`y_(1)=Asin(omegat-kx)&y_(2)=Asin(omegat-kx+delta)`: these two equations are representing two waves. Then the amplitude of the resulting wave is

To find the amplitude of the resulting wave from the two given wave equations, we can follow these steps: ### Step-by-Step Solution: 1. **Identify the Given Waves**: The two wave equations are: \[ y_1 = A \sin(\omega t - kx) \] \[ y_2 = A \sin(\omega t - kx + \delta) \] 2. **Superposition of Waves**: When two waves interfere, the resultant wave \( y \) can be expressed as: \[ y = y_1 + y_2 \] Therefore, we have: \[ y = A \sin(\omega t - kx) + A \sin(\omega t - kx + \delta) \] 3. **Using the Phasor Representation**: We can represent the two waves as phasors.

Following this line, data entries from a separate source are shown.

theorem State.setOrigin_kept (s : State) (a : Nat) (o : OriginSt) (hw : K.P s) : K.P (State.setOrigin s a o) := by
  unfold State.setOrigin
  try dsimp only
  repeat' first | (with_reducible first | assumption | apply State.herdMap_kept) | with_reducible apply State.lit_kept | dsimp only

theorem State.reqAct_kept (s : State) (origin : Nat) (r : ActReq) (hw : K.P s) : K.P (State.reqAct s origin r) := by
  unfold State.reqAct
  try dsimp only
  repeat' with_reducible first | assumption | apply ite_kept | apply State.askOwn_kept | apply State.clearAct_kept

theorem State.reqAnswer_kept (s : State) (origin : Nat) (r : ActReq) (hw : K.P s) : K.P (s.reqAnswer origin r).1 := by
  unfold State.reqAnswer
  dsimp only
  repeat' first | (with_reducible first | assumption | apply ite_kept | apply State.setOrigin_kept | apply State.reqAct_kept) | split | with_reducible apply State.lit_kept | dsimp only

theorem State.reqsAnswer_kept (origin : Nat) (l : List ActReq) : ∀ (s : State), K.P s → K.P (s.reqsAnswer origin l).1 := by
  induction l with
  | nil => intro s hw; exact hw
  | cons r t ih => intro s hw; exact ih _ (State.reqAnswer_kept _ _ _ hw)

theorem State.actionTake_kept (s : State) (f : Frame) (hw : K.P s) : K.P (State.actionTake s f) := by
  unfold State.actionTake
  try dsimp only
  repeat' first | (with_reducible first | assumption | apply State.herdSend_kept | apply State.reqsAnswer_kept) | split | with_reducible apply State.lit_kept | dsimp only

theorem State.reqFailed_kept (s : State) (p : PendReq) (res : Nat) (hw : K.P s) : K.P (State.reqFailed s p res) := by
  unfold State.reqFailed
  try dsimp only
  repeat' with_reducible first | assumption | apply ite_kept | apply State.logWrite_kept | apply State.raiseHerd_kept

theorem State.reqEnd_kept (s : State) (p : PendReq) (res : Nat) (hw : K.P s) : K.P (State.reqEnd s p res) := by
  unfold State.reqEnd
  try dsimp only
  repeat' first | (with_reducible first | assumption | apply ite_kept | apply State.herdMap_kept | apply State.slotResult_kept | apply State.reqFailed_kept) | with_reducible apply State.lit_kept | dsimp only

theorem State.acksTake_kept (origin : Nat) (l : List (Word × Nat)) : ∀ (s : State), K.P s → K.P (s.acksTake origin l) := by
  induction l with
  | nil => intro s hw; exact hw
  | cons x t ih =>
    intro s hw
    unfold State.acksTake
    refine ih _ ?_
    repeat' first | (with_reducible first | assumption | apply ih | apply State.reqEnd_kept) | split | with_reducible apply State.lit_kept | dsimp only

theorem State.frameEnd_kept (s : State) (ids : List Word) (hw : K.P s) : K.P (State.frameEnd s ids) := by
  unfold State.frameEnd
  try dsimp only
  repeat' first | (with_reducible first | assumption | apply State.herdMap_kept) | split | with_reducible apply State.lit_kept | dsimp only

theorem State.ackTake_kept (s : State) (f : Frame) (hw : K.P s) : K.P (State.ackTake s f) := by
  unfold State.ackTake
  try dsimp only
  repeat' first | (with_reducible first | assumption | apply State.sendReqs_kept | apply State.acksTake_kept | apply State.frameEnd_kept) | split | with_reducible apply State.lit_kept | dsimp only

theorem State.rxOffer_kept (s : State) (q : Nat) (r : Rec) (hw : K.P s) : K.P (State.rxOffer s q r) := by
  unfold State.rxOffer
  try dsimp only
  repeat' with_reducible first | assumption | apply ite_kept | apply State.qOffer_kept | apply State.frameErr_kept

theorem State.recordCheck_kept (s : State) (r : Rec) (crc : Word) (hw : K.P s) : K.P (State.recordCheck s r crc).1 := by
  unfold State.recordCheck
  try dsimp only
  repeat' first | (with_reducible first | assumption | apply ite_kept | apply State.incSat_kept) | split | dsimp only

theorem State.recordTake_kept (s : State) (r : Rec) (hw : K.P s) : K.P (State.recordTake s r) := by
  unfold State.recordTake
  try dsimp only
  repeat' first | (with_reducible first | assumption | apply ite_kept | apply State.herdMap_kept | apply State.rxOffer_kept) | split | with_reducible apply State.lit_kept | dsimp only

theorem State.recordAccept_kept (s : State) (f : Frame) (hw : K.P s) : K.P (State.recordAccept s f) := by
  unfold State.recordAccept
  try dsimp only
  repeat' first | (with_reducible first | assumption | apply ite_kept | apply State.setOrigin_kept | apply State.recordCheck_kept | apply State.recordTake_kept) | split | with_reducible apply State.lit_kept | dsimp only

theorem State.recordCut_kept (s : State) (portB : Bool) (f : Frame) (how : CopyEnd) (hw : K.P s) : K.P (State.recordCut s portB f how) := by
  unfold State.recordCut
  try dsimp only
  repeat' first | (with_reducible first | assumption | apply ite_kept | apply State.freeNext_kept | apply State.recordAccept_kept) | split | with_reducible apply State.lit_kept | dsimp only

theorem State.laneDecide_kept (s : State) (n : Nat) (c : Word) (hw : K.P s) : K.P (State.laneDecide s n c) := by
  unfold State.laneDecide
  try dsimp only
  repeat' first | (with_reducible first | assumption | apply ite_kept | apply State.setLane_kept | apply State.laneArm_kept) | with_reducible apply State.lit_kept | dsimp only

theorem State.stagedThen_kept (s : State) (want : Nat) (hw : K.P s) : K.P (State.stagedThen s want) := by
  unfold State.stagedThen
  try dsimp only
  repeat' with_reducible first | assumption | apply ite_kept | apply State.coAsk_kept | apply State.reloadAsk_kept

theorem State.cmdStage_kept [K.Mem] [K.Cores] (s : State) (w : Nat) (hw : K.P s) : K.P (State.cmdStage s w) := by
  unfold State.cmdStage
  try dsimp only
  repeat' with_reducible first | assumption | apply ite_kept | apply State.keyStage_kept

theorem State.cmdKeyCycle_kept (s : State) (w : Nat) (hw : K.P s) : K.P (State.cmdKeyCycle s w) := by
  unfold State.cmdKeyCycle
  try dsimp only
  repeat' first | (with_reducible first | assumption | apply ite_kept | apply State.setKey_kept | apply State.keyCycle_kept) | with_reducible apply State.lit_kept

theorem State.cmdChangeover_kept (s : State) (w : Nat) (hw : K.P s) : K.P (State.cmdChangeover s w) := by
  unfold State.cmdChangeover
  try dsimp only
  repeat' with_reducible first | assumption | apply ite_kept | apply State.coAsk_kept

theorem State.badDgram_kept (s : State) (hw : K.P s) : K.P (State.badDgram s) := by
  unfold State.badDgram
  try dsimp only
  repeat' with_reducible first | assumption | apply State.put_kept | apply State.incSat_kept | apply State.raise_kept

theorem State.badFrame_kept (s : State) (hw : K.P s) : K.P (State.badFrame s) := by
  unfold State.badFrame
  try dsimp only
  repeat' with_reducible first | assumption | apply State.put_kept | apply State.raise_kept

theorem State.frameTake_kept (s : State) (f : HostFrame) (k : State → State) (hf_k : ∀ u : State, K.P u → K.P (k u)) (hw : K.P s) :
    K.P (State.frameTake s f k) := by
  unfold State.frameTake
  try dsimp only
  repeat' with_reducible first | assumption | apply ite_kept | apply hf_k | apply State.jack_kept | apply State.badFrame_kept

theorem State.dgramTake_kept (s : State) (dg : Dgram) (k : State → State) (hf_k : ∀ u : State, K.P u → K.P (k u)) (hw : K.P s) :
    K.P (State.dgramTake s dg k) := by
  unfold State.dgramTake
  try dsimp only
  repeat' first | (with_reducible first | assumption | apply ite_kept | apply hf_k | apply State.badDgram_kept | (apply State.frameTake_kept; intro _ _)) | dsimp only

theorem State.arpRx_kept (s : State) (p : ArpPacket) (hw : K.P s) : K.P (State.arpRx s p) := by
  unfold State.arpRx
  try dsimp only
  repeat' first | (with_reducible first | assumption | apply ite_kept | apply State.put_kept | apply State.raise_kept | apply State.logWrite_kept | apply State.setHost_kept | apply State.hostEmit_kept) | with_reducible apply State.lit_kept | dsimp only

theorem State.echoAnswer_kept (s : State) (ip : Nat) (idSeq : Word) (data : List Byte) (hw : K.P s) : K.P (State.echoAnswer s ip idSeq data) := by
  unfold State.echoAnswer
  try dsimp only
  repeat' first | (with_reducible first | assumption | apply ite_kept | apply State.setHost_kept | apply State.hostEmit_kept | apply State.arpUse_kept) | with_reducible apply State.lit_kept | dsimp only

theorem State.sessionTake_kept (s : State) (dg : Dgram) (k : State → State) (hf_k : ∀ u : State, K.P u → K.P (k u)) (hw : K.P s) :
    K.P (State.sessionTake s dg k) := by
  unfold State.sessionTake
  try dsimp only
  repeat' first | (with_reducible first | assumption | apply ite_kept | apply hf_k | apply State.badDgram_kept | (apply State.dgramTake_kept; intro _ _)) | dsimp only

theorem State.heard_kept (s : State) (dg : Dgram) (hw : K.P s) : K.P (State.heard s dg) := by
  unfold State.heard
  try dsimp only
  repeat' first | (with_reducible first | assumption | apply State.setHost_kept) | with_reducible apply State.lit_kept

theorem State.batchAgain_kept (s : State) (b : Batch) (hw : K.P s) : K.P (State.batchAgain s b) := by
  unfold State.batchAgain
  try dsimp only
  repeat' first | (with_reducible first | assumption | apply ite_kept | apply State.put_kept | apply State.incSat_kept | apply State.raise_kept | apply State.setHost_kept) | with_reducible apply State.lit_kept | dsimp only

theorem State.sessionResume_kept (s : State) (fresh : Bool) (hw : K.P s) : K.P (State.sessionResume s fresh) := by
  unfold State.sessionResume
  try dsimp only
  repeat' first | (with_reducible first | assumption | apply ite_kept | apply State.setHost_kept | apply State.batchAgain_kept | (apply foldl_kept; intro _ _ _)) | with_reducible apply State.lit_kept | dsimp only

theorem State.newSession_kept (s : State) (dg : Dgram) (hw : K.P s) : K.P (State.newSession s dg) := by
  unfold State.newSession
  try dsimp only
  repeat' first | (with_reducible first | assumption | apply State.wr_kept | apply State.put_kept | apply State.incSat_kept | apply State.freeNext_kept | apply State.setHost_kept) | with_reducible apply State.lit_kept

theorem State.replyOpen_kept (s : State) (dg : Dgram) (result : Nat) (hw : K.P s) : K.P (State.replyOpen s dg result) := by
  unfold State.replyOpen
  try dsimp only
  repeat' with_reducible first | assumption | apply State.udpTo_kept

theorem State.openTake_kept (s : State) (dg : Dgram) (window : Nat) (raw : Bool) (prev : Word) (hw : K.P s) : K.P (State.openTake s dg window raw prev) := by
  unfold State.openTake
  try dsimp only
  repeat' first | (with_reducible first | assumption | apply ite_kept | apply State.put_kept | apply State.setHost_kept | apply State.wakeEnd_kept | apply State.setSession_kept | apply State.sendClose_kept | apply State.heard_kept | apply State.sessionResume_kept | apply State.newSession_kept | apply State.replyOpen_kept) | with_reducible apply State.lit_kept

theorem State.cmdHostClose_kept (s : State) (w : Nat) (hw : K.P s) : K.P (State.cmdHostClose s w) := by
  unfold State.cmdHostClose
  try dsimp only
  repeat' with_reducible first | assumption | apply ite_kept | apply State.moduleClose_kept

theorem State.hostAckTake_kept (s : State) (dg : Dgram) (cum : Word) (window : Nat) (entries : List AckEntry) (hw : K.P s) :
    K.P (State.hostAckTake s dg cum window entries) := by
  unfold State.hostAckTake
  try dsimp only
  repeat' first | (with_reducible first | assumption | apply ite_kept | apply State.put_kept | apply State.setHost_kept | apply State.setFill_kept | apply State.showOutstanding_kept | apply State.showCum_kept | apply State.badDgram_kept | apply State.heard_kept | (apply foldl_kept; intro _ _ _)) | with_reducible apply State.lit_kept | dsimp only

theorem State.request_kept (s : State) (dg : Dgram) (f : State → State) (hf_f : ∀ u : State, K.P u → K.P (f u)) (hw : K.P s) :
    K.P (State.request s dg f) := by
  unfold State.request
  try dsimp only
  repeat' first | (with_reducible first | assumption | apply ite_kept | apply hf_f | apply State.incSat_kept | apply State.setHost_kept | apply State.badDgram_kept | (apply State.sessionTake_kept; intro _ _) | apply State.heard_kept) | with_reducible apply State.lit_kept | dsimp only

theorem State.reply_kept (s : State) (req : Word) (code result : Nat) (data : List Byte) (hw : K.P s) : K.P (State.reply s req code result data) := by
  unfold State.reply
  try dsimp only
  repeat' first | (with_reducible first | assumption | apply State.setHost_kept | apply State.toPeer_kept) | with_reducible apply State.lit_kept | dsimp only

theorem State.hostKeyDo_kept [K.Mem] [K.Cores] (s : State) (changeover : Bool) (hw : K.P s) : K.P (s.hostKeyDo changeover).2 := by
  unfold State.hostKeyDo
  dsimp only
  repeat' first | (with_reducible first | assumption | apply ite_kept | apply State.coAsk_kept | apply State.reloadAsk_kept | apply State.keyBegin_kept | apply State.keyStage_kept) | split | dsimp only

theorem State.hostKey_kept [K.Mem] [K.Cores] (s : State) (req : Word) (resv changeover : Bool) (hw : K.P s) : K.P (State.hostKey s req resv changeover) := by
  unfold State.hostKey
  try dsimp only
  repeat' first | (with_reducible first | assumption | apply ite_kept | apply State.put_kept | apply State.raise_kept | apply State.logWrite_kept | apply State.reply_kept | apply State.hostKeyDo_kept) | (apply fst_kept (by assumption)) | split | with_reducible apply State.lit_kept | dsimp only

theorem State.cmdHostWake_kept (s : State) (w : Nat) (hw : K.P s) : K.P (State.cmdHostWake s w) := by
  unfold State.cmdHostWake
  try dsimp only
  repeat' first | (with_reducible first | assumption | apply ite_kept | apply State.putB_kept | apply State.setHost_kept | apply State.wakeStart_kept) | with_reducible apply State.lit_kept

theorem State.storeUpset_kept (s : State) (u : StoreUpset) (hw : K.P s) : K.P (State.storeUpset s u) := by
  unfold State.storeUpset
  try dsimp only
  repeat' with_reducible first | assumption | apply ite_kept | apply State.setLineErr_kept

theorem State.cmdMod_kept [K.Mem] (s : State) (w : Nat) (v : Word) (hw : K.P s) : K.P (State.cmdMod s w v) := by
  unfold State.cmdMod
  try dsimp only
  repeat' first | (with_reducible first | assumption | apply ite_kept | apply State.setWatch_kept | apply State.watchSettle_kept) | with_reducible apply State.lit_kept

theorem State.setSvc_kept (s : State) (v : SvcSt) (hw : K.P s) : K.P (State.setSvc s v) := by
  unfold State.setSvc
  try dsimp only
  repeat' first | (with_reducible first | assumption) | with_reducible apply State.lit_kept

theorem State.enabled_kept (s : State) (e : Bool) (hw : K.P s) : K.P (State.enabled s e) := by
  unfold State.enabled
  try dsimp only
  repeat' with_reducible first | assumption | apply State.putB_kept

theorem State.takeStart_kept (s : State) (hw : K.P s) : K.P (State.takeStart s) := by
  unfold State.takeStart
  try dsimp only
  repeat' first | (with_reducible first | assumption | apply ite_kept | apply State.put_kept | apply State.setCond_kept | apply State.raise62_kept | apply State.setSvc_kept) | with_reducible apply State.lit_kept

theorem State.takeStop_kept (s : State) (hw : K.P s) : K.P (State.takeStop s) := by
  unfold State.takeStop
  try dsimp only
  repeat' first | (with_reducible first | assumption | apply ite_kept | apply State.put_kept | apply State.setCond_kept | apply State.raise62_kept | apply State.setSvc_kept) | with_reducible apply State.lit_kept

The first wave \( y_1 \) can be represented as a vector of length \( A \) at an angle of \( 0 \) degrees (or radians), and the second wave \( y_2 \) as a vector of length \( A \) at an angle \( \delta \). 4. **Resultant Amplitude Calculation**: The resultant amplitude \( A_R \) can be calculated using the formula: \[ A_R = \sqrt{A^2 + A^2 + 2A \cdot A \cdot \cos(\delta)} \] This simplifies to: \[ A_R = \sqrt{2A^2 + 2A^2 \cos(\delta)} \] 5. **Factor Out Common Terms**: We can factor out \( 2A^2 \): \[ A_R = \sqrt{2A^2(1 + \cos(\delta))} \] 6. **Use the Cosine Identity**: We can use the identity \( 1 + \cos(\delta) = 2 \cos^2(\delta/2) \): \[ A_R = \sqrt{2A^2 \cdot 2 \cos^2(\delta/2)} \] 7. **Final Result for Amplitude**: This simplifies to: \[ A_R = 2A \cos(\delta/2) \] Thus, the amplitude of the resulting wave is: \[ A_R = 2A \cos\left(\frac{\delta}{2}\right) \]